Ketika baru saja Nasruddin berteriak, "Allahu Akbar!Allahu Akbar!," dia terburu-buru turun dari menara dan berlari ke sana kemari. Tentu saja orang-orang yang sudah bersiap-siap melaksanakan shalat terbengong-bengong. Salah seorang dari mereka bertanya, "Hai Mullah, mengapa engkau berlari-lari sebelum menyelesaikan azanmu?"
Aku mau tahu, apakah suaraku terdengar ke seluruh penjuru," jawab Nasruddin.
Cerita naif di atas makin mengukuhkan posisi puncak Nasraddin di jagat orang-orang "tolol". Ketololan memang bisa terjadi pada semua orang dan dimana saja. Bisa di masjid atau di pasar, di tempat tidur, di kolam renang, di kuburan, dan di lain-lain tempat. Tidak peduli pelaku ketololan itu tokoh terhormat seperti tokoh agama atau pejabat negara, guru atau tentara, anak-anak atau orang dewasa, pria atau wanita. Lalu, apa yang bisa dipetik dari kisah konyol di atas?
Azan adalah panggilan terhormat bagi kaum Muslim untuk mengerjakan shalat lima waktu. Azan adalah undangan Allah kepada hamba-hamba-Nya untuk beraudensi dengan-Nya. Orang-orang Islam yang mempunyai kehormatan diri akan sangat gembira jika diajak mikraj ruhani ke hadirat Allah lewat shalat. Sebab,shalat adalah lambang kecintaan dan penghormatan diri Allah kepada hamba-Nya. Oleh karena itu, perintah shalat diterima langsung dari Allah oleh Nabi Muhammad Saw. di Sidratul Muntaha saat beliau mi'raj, tidak melalui Malaikat Jibril a.s.
Nah, Nasruddin merasa dialah "corong" Allah. Dialah "mulut" Allah yang menyampaikan undangan kehormatan. Padahal, tidak mungkin seorang raja mengundang orang-orang yang dihormatinya lewat mulut seorang preman jalanan. Tentu, yang dipilih adalah orang-orang yang masuk kualifikasi baik, terhormat, dan bersih.

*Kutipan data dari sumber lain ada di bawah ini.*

-- ==== Sys2Proof/Machine/Rx.lean ====
section
/-!
DEFINITION. Reception (R135–R140): checks, filters, steering, the completion and the drop; and what an OD message in a
frame becomes (R61–R66, R86).
-/
namespace Sys2Proof.Machine

/-! ## Headers (IEEE 802.3, 802.1Q, IPv4, IPv6 and UDP as the chapter names them; PRESUMED, log entry 20) -/

/-- What of a frame the classifier reads. -/
structure L2 where
  da : Bytes
  tagged : Bool
  tci : Nat
  ethertype : Nat
  /-- offset of what follows the EtherType -/
  off : Nat
  deriving DecidableEq, Repr

def l2Of (b : Bytes) : L2 :=
  if u16 b 12 = 0x8100 then { da := b.take 6, tagged := true, tci := u16 b 14, ethertype := u16 b 16, off := 18 }
  else { da := b.take 6, tagged := false, tci := 0, ethertype := u16 b 12, off := 14 }

/-- An IPv4 address in the form of R501. -/
def mapped (a : Nat) : Nat := 0xFFFF * 2 ^ 32 + a

/-- UDP in a frame: addresses in the form of R501, ports, and the payload. -/
structure Udp where
  src : Nat
  dst : Nat
  sport : Nat
  dport : Nat
  pay : Bytes
  deriving DecidableEq, Repr

def udpAt (b : Bytes) (src dst o : Nat) : Udp :=
  { src := src, dst := dst, sport := u16 b o, dport := u16 b (o + 2), pay := slice b (o + 8) (u16 b (o + 4) - 8) }

def udpOf (b : Bytes) (l : L2) : Option Udp :=
  if l.ethertype = 0x0800 ∧ u8 b l.off / 16 = 4 ∧ u8 b (l.off + 9) = 17 then
    some (udpAt b (mapped (u32 b (l.off + 12))) (mapped (u32 b (l.off + 16))) (l.off + 4 * (u8 b l.off % 16)))
  else if l.ethertype = 0x86DD ∧ u8 b (l.off + 6) = 17 then
    some (udpAt b (beNat (slice b (l.off + 8) 16)) (beNat (slice b (l.off + 24) 16)) (l.off + 40))
  else none

/-! ## Address filter (R136) -/

/-- The hash index of R136. -/
def hashIndex (da : Bytes) : Nat := crc32 da / 2 ^ 20

/-- EXACT of a port, 16 records; entry 0 holds the port's own address until the table is written. -/
def State.exactTable (s : State) (p : Nat) : Bytes :=
  padTo 144 (match kvGet (Od.exact.key + p) s.od.regs.tabs with
    | some b => b
    | none => natBE 8 ((Config.baseMac + p) % 2 ^ 48) ++ natBE 1 1)

/-- The PTP multicast addresses of a domain's profile and transport (R136; IEEE 1588-2019's addresses, PRESUMED log entry 20). -/
def ptpMacs (profile transport : Nat) : List Nat :=
  if profile = 2 then [0x0180C200000E]
  else match transport with
    | 0 => [0x01005E000181, 0x01005E00006B]
    | 1 => [0x333300000181, 0x33330000006B]
    | _ => [0x011B19000000, 0x0180C200000E]

/-- The port's own IPv4 or IPv6 unicast address (R64, R138; free values, log entry 96). -/
def ownIp (port a : Nat) : Bool := a == mapped (Config.ownIpv4 port % 2 ^ 32) || a == Config.ownIpv6 port % 2 ^ 128

/-- Group addresses of a universe's E1.31 packets, IPv4 and IPv6 (R158; the standard's addresses, PRESUMED log entry 20). -/
def sacnGroups (univ : Nat) : List Nat := [mapped (0xEFFF0000 + univ), 0xFF18 * 2 ^ 112 + 0x8300 * 2 ^ 16 + univ]

/-- Flows of VIDEO_FLOWS that a lane may match in the UP role: (place, record). -/
def State.flowsOn (s : State) (p : Nat) : List (Nat × Bytes) :=
  if s.role p = 1 then ((s.tl.cur.recs Od.videoFlows).zipIdx.map fun (r, i) => (i, r)).filter fun ir => u8 ir.2 3 == p else []

/-- SACN_LANES names the lane. -/
def State.sacnLane (s : State) (p : Nat) : Bool := s.role p == 1 && bit (s.cfg Od.sacnLanes) p

/-- Hash indices Cloyr sets by itself on a port: PTP (R136), multicast flows (R151), universes (R158). -/
def State.ownHashes (s : State) (p : Nat) : List Nat :=
  let ptp := ([0, 1] : List Nat).flatMap fun d =>
    if s.reg (Od.ptpEnable.inst d) = 1 ∧ s.reg (Od.ptpPort.inst d) = p then
      ptpMacs (s.reg (Od.ptpProfile.inst d)) (s.reg (Od.ptpTransport.inst d)) else []
  let flows := (s.flowsOn p).filterMap fun ir =>
    let a := beNat (slice ir.2 4 16)
    if isGroupIp a then some (groupMac a) else none
  let univ := if s.sacnLane p then (s.tl.cur.recs Od.sacnIn).flatMap fun r => (sacnGroups (u16 r 0)).map groupMac else []
  (ptp ++ flows ++ univ).map fun m => hashIndex (natBE 6 m)

/-- MCAST_HASH as it reads: the table as written, with the bits Cloyr sets by itself (R136; log entry 52). -/
def State.mcastHash (s : State) (p : Nat) : Bytes :=
  let base := beNat ((padTo 512 (s.regTab Od.mcastHash p)).reverse)
  natLE 512 ((s.ownHashes p).foldl setBit base)

/-- Does a frame pass the address filter, and how: (MATCH_KIND, MATCH_ENTRY) (R136, R140). -/
def State.addrMatch (s : State) (p : Nat) (da : Bytes) : Option (Nat × Nat) :=
  let a := beNat da
  let es := records 9 (s.exactTable p)
  match es.findIdx? (fun e => u64 e 0 % 2 ^ 48 == a && u8 e 8 == 1) with
  | some i => some (0, i)
  | none =>
    if a = 2 ^ 48 - 1 then (if s.reg Od.bcastEn p = 1 then some (2, 0) else if s.reg Od.promisc p = 1 then some (3, 0) else none)
    else if a / 2 ^ 40 % 2 = 1 ∧ bit (u8 (s.mcastHash p) (hashIndex da / 8)) (hashIndex da % 8) then some (1, 0)
    else if s.reg Od.promisc p = 1 then some (3, 0)
    else none

/-! ## Steering (R138) -/

/-- Consumers, and the pounds in which their completions stand (log entry 50). -/
inductive Consumer where
  | time | od (u : Udp) (group : Bool) | link | flow (i : Nat) | sacn | aq | tow
  deriving DecidableEq, Repr

def Consumer.pound (c : Consumer) (port : Nat) : Nat :=
  match c with
  | .time => 234
  | .od _ _ => 235
  | .link => 236 + port
  | .flow i => 260 + i
  | .sacn => 292
  | .aq => 293
  | .tow => 294

/-- The pounds the receive consumers take, with their OWNER codes (R138, R279, R283; log entry 50). -/
def consumerPounds : List (Nat × Nat) :=
  [(234, 3), (235, 3)] ++ (List.range 24).map (fun p => (236 + p, 5)) ++ (List.range 33).map (fun i => (260 + i, 3)) ++ [(293, 8), (294, 3)]

/-- The pounds of the MGMT ports with their owners: their queues, their completions, and the consumers of what they receive. The AO supervisor
keeps them while PD_CORE is off (R144). -/
def State.mgmtPounds (s : State) : List (Nat × Nat) :=
  ([24, 25] : List Nat).flatMap (fun p => (List.range 8).map (fun q => (s.txPound p q, 1)) ++ [(s.reg Od.txComplPound p, 2)]) ++
    [(234, 3), (235, 3), (293, 8), (294, 3)]

/-- The consumer of a good frame, by the first rule that matches (R138, R62). What comes for the port itself has one of its own addresses,
and an E1.31 packet may have the group address of its universe (R64, R158). -/
def State.steer (s : State) (p : Nat) (b : Bytes) (l : L2) : Option Consumer :=
  let u := udpOf b l
  let bound := ([0, 1] : List Nat).any fun d => s.reg (Od.ptpEnable.inst d) == 1 && s.reg (Od.ptpPort.inst d) == p
  let isPtp := l.ethertype == 0x88F7 || (match u with | some x => x.dport == 319 || x.dport == 320 | none => false)
  if isPtp ∧ bound then some .time
  else
    match u with
    | some x =>
      let group := x.dst == mapped (s.reg Od.showGroupV4)
      if x.dport = s.reg Od.odUdpPort ∧ (group ∨ ownIp p x.dst) then some (.od x group)
      else if x.dport = 51121 ∧ s.role p = 2 then some .link
      else
        match (s.flowsOn p).find? (fun ir => beNat (slice ir.2 4 16) == x.dst && u16 ir.2 20 == x.dport &&
            (beNat (slice ir.2 22 16) == 0 || beNat (slice ir.2 22 16) == x.src)) with
        | some (i, _) => some (.flow i)
        | none =>
          if s.sacnLane p ∧ x.dport = 5568 ∧ (ownIp p x.dst ∨ (sacnGroups (x.dst % 65536)).contains x.dst) then some .sacn
          else if s.role p = 2 ∨ ownIp p x.dst = false then none
          else if x.dport = s.reg Od.aqUdpPort then some .aq
          else if x.dport = s.reg Od.towUdpPort then some .tow
          else none
    | none => if l.ethertype = s.reg Od.zhEthertype ∧ s.role p = 2 then some .link else none

/-! ## OD messages (R65, R66, R86) -/

/-- A message from the bytes of a datagram; fewer than 16 bytes are no message. -/
def msgOf (src : Src) (b : Bytes) : Option (Nat × Msg) :=
  if b.length < 16 then none
  else some (u8 b 3 % 128, { src := src, magic := u16 b 0, ver := u8 b 2, reply := bit (u8 b 3) 7, seq := u16 b 4, device := u16 b 6
                             length := u16 b 10, payload := b.drop 16 })

/-- Place of a class in the OD server's input queues: M 0, O 1, P 2. -/
def State.classPlace (s : State) (port : Nat) : Nat := match s.portClass port with | 1 => 0 | 2 => 1 | _ => 2

/-- A message is bridged: it comes from UDP source port AQ_UDP_PORT (R381). -/
def State.bridged (s : State) (src : Src) : Bool := src.port != 26 && src.udp == s.reg Od.aqUdpPort

/-- The command codes of R69 and R432 that a host may send. -/
def cmdDefined (cmd : Nat) : Bool := (decide (1 ≤ cmd) && decide (cmd ≤ 8)) || (decide (0xA ≤ cmd) && decide (cmd ≤ 0xC)) || (decide (0x10 ≤ cmd) && decide (cmd ≤ 0x15))

/-- A source as R68 and R74 tell sources apart: address and port, or the SPI target. -/
def whoOf (x : Src) : Nat × Nat × Nat := if x.port = 26 then (26, 0, 0) else (0, x.addr, x.udp)

/-- The source stands as used last (R68). -/
def OdState.touch (o : OdState) (src : Src) : OdState :=
  { o with dups := (o.dups.filter fun d => whoOf d.src != whoOf src) ++ o.dups.filter fun d => whoOf d.src == whoOf src }

/-- A kept reply goes out once more (R68). -/
def State.resend (s : State) (src : Src) (k : Kept) : State :=
  let t := { s with od := s.od.touch src }
  (t.count Od.dupReplies).reply src k.cmd k.seq k.status (k.payload.getD []) false

/-- The classes that may send a command (R69). -/
def cmdClasses (cmd : Nat) : Nat := if cmd = 7 ∨ cmd = 0xB then 3 else if cmd = 0xC ∨ (0x10 ≤ cmd ∧ cmd ≤ 0x1F) then 1 else 7

/-- A command code that is not defined is answered NO_ENTRY, after the class check of R69 where its row has one; NOTIFY is Cloyr's alone
(R66, R68, R69). -/
def State.refuseCmd (s : State) (cmd : Nat) (m : Msg) : State :=
  match s.od.kept? m.src m.seq with
  | some k => s.resend m.src k
  | none =>
    if cmd = 9 ∨ cmdClasses cmd &&& s.portClass m.src.port = 0 then (s.count Od.noRightCount).reply m.src cmd m.seq stNoRight []
    else s.reply m.src cmd m.seq stNoEntry []

/-- Messages of this port wait in an input queue. -/
def State.waitsOn (s : State) (port : Nat) : Bool :=
  s.od.inQ.any (fun q => q.2.2.src.port == port) || s.aq.serve.any fun q => q.2.2.src.port == port

/-- A message joins the input queue of its class, or is dropped (R86); a bridged one has a queue of its own (R381). One whose code is not
defined is answered as soon as no message of its port stands before it (R66, R67). -/
def State.queueMsg (s : State) (cmd : Nat) (m : Msg) : State :=
  let c := s.classPlace m.src.port
  if cmdDefined cmd = false ∧ s.waitsOn m.src.port = false then s.refuseCmd cmd m
  else if s.bridged m.src then
    if s.aq.serve.length < s.reg Od.aqServe then { s with aq := { s.aq with serve := s.aq.serve ++ [(cmd, c, m)] } }
    else s.count Od.aqServeDrops
  else if ((s.od.inQ.filter fun q => q.1 == c).length < 64) then { s with od := { s.od with inQ := s.od.inQ ++ [(c, cmd, m)] } }
  else s.count Od.queueDrops

/-- Messages of a port whose code is not defined, and which now stand first, are answered (R66, R67). -/
def State.answerUndefined (s : State) (port : Nat) : Nat → State
  | 0 => s
  | n + 1 =>
    match s.od.inQ.find? fun q => q.2.2.src.port == port with
    | some (c, cmd, m) =>
      if cmdDefined cmd then s
      else (({ s with od := { s.od with inQ := s.od.inQ.erase (c, cmd, m) } } : State).refuseCmd cmd m).answerUndefined port n
    | none => s

/-- A datagram for the OD server: discarded on a TILE lane (R62), malformed or misaddressed (R66), or through the group
address without being a group command (R79). -/
def State.takeOd (s : State) (p : Nat) (u : Udp) (group : Bool) : State :=
  if s.role p = 2 then s.count Od.classTDropped
  else
    match msgOf { port := p, addr := u.src, udp := u.sport, group := group } u.pay with
    | none => s.count Od.msgDiscarded
    | some (cmd, m) =>
      if s.discards m then s.count Od.msgDiscarded
      else if group ∧ (¬(cmd = 7 ∨ cmd = 0xB ∨ cmd = 0xC) ∨ m.device % 4096 ≠ 4095 ∨ m.length ≠ 16) then s.count Od.msgDiscarded
      else (s.count Od.rxMsgs).queueMsg cmd m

Namun, kadang walaupun baru sedikit saja kita menyeru manusia ke jalan Allah atau kebajikan, kita sudah merasa pantas dibicarakan laksana nabi. Kita pasang telinga di seluruh penjuru mata angin untuk mengetahui sejauh mana seruan kita didengar orang. Belum sempurna benar seruan kita kumandangkan, kita sudah ingin tahu apakah "suara" kita terdengar di mana-mana. Oleh karena itu, kita cepat-cepat "turun dari menara". Kita biarkan jamaah yang sudah ada di dalam masjid terbengong-bengong melihat tingkah kita. Dan, kita tidak peduli. Kita tetap ingin tahu sampai sejauh mana orang mendengar seruan kita.
Sesunguhnya "turun dari menara" menunjukkan ketidakikhlasan di samping juga ketergesaan. Dari posisi tinggi, di atas menara sambil meneriakkan azan, kita turun berlari-lari dan mencari tahu apakah banyak orang yang mendengar teriakan kita. Nasruddin menyindir kita, bahwa kalau azan tidak perlu mencari tahu apakah banyak yang dengar atau tidak. Azan saja, hasilnya biarkan angin membawa suara kita ke mana ia mau. Tidak peduli ada yang mendengar atau tidak.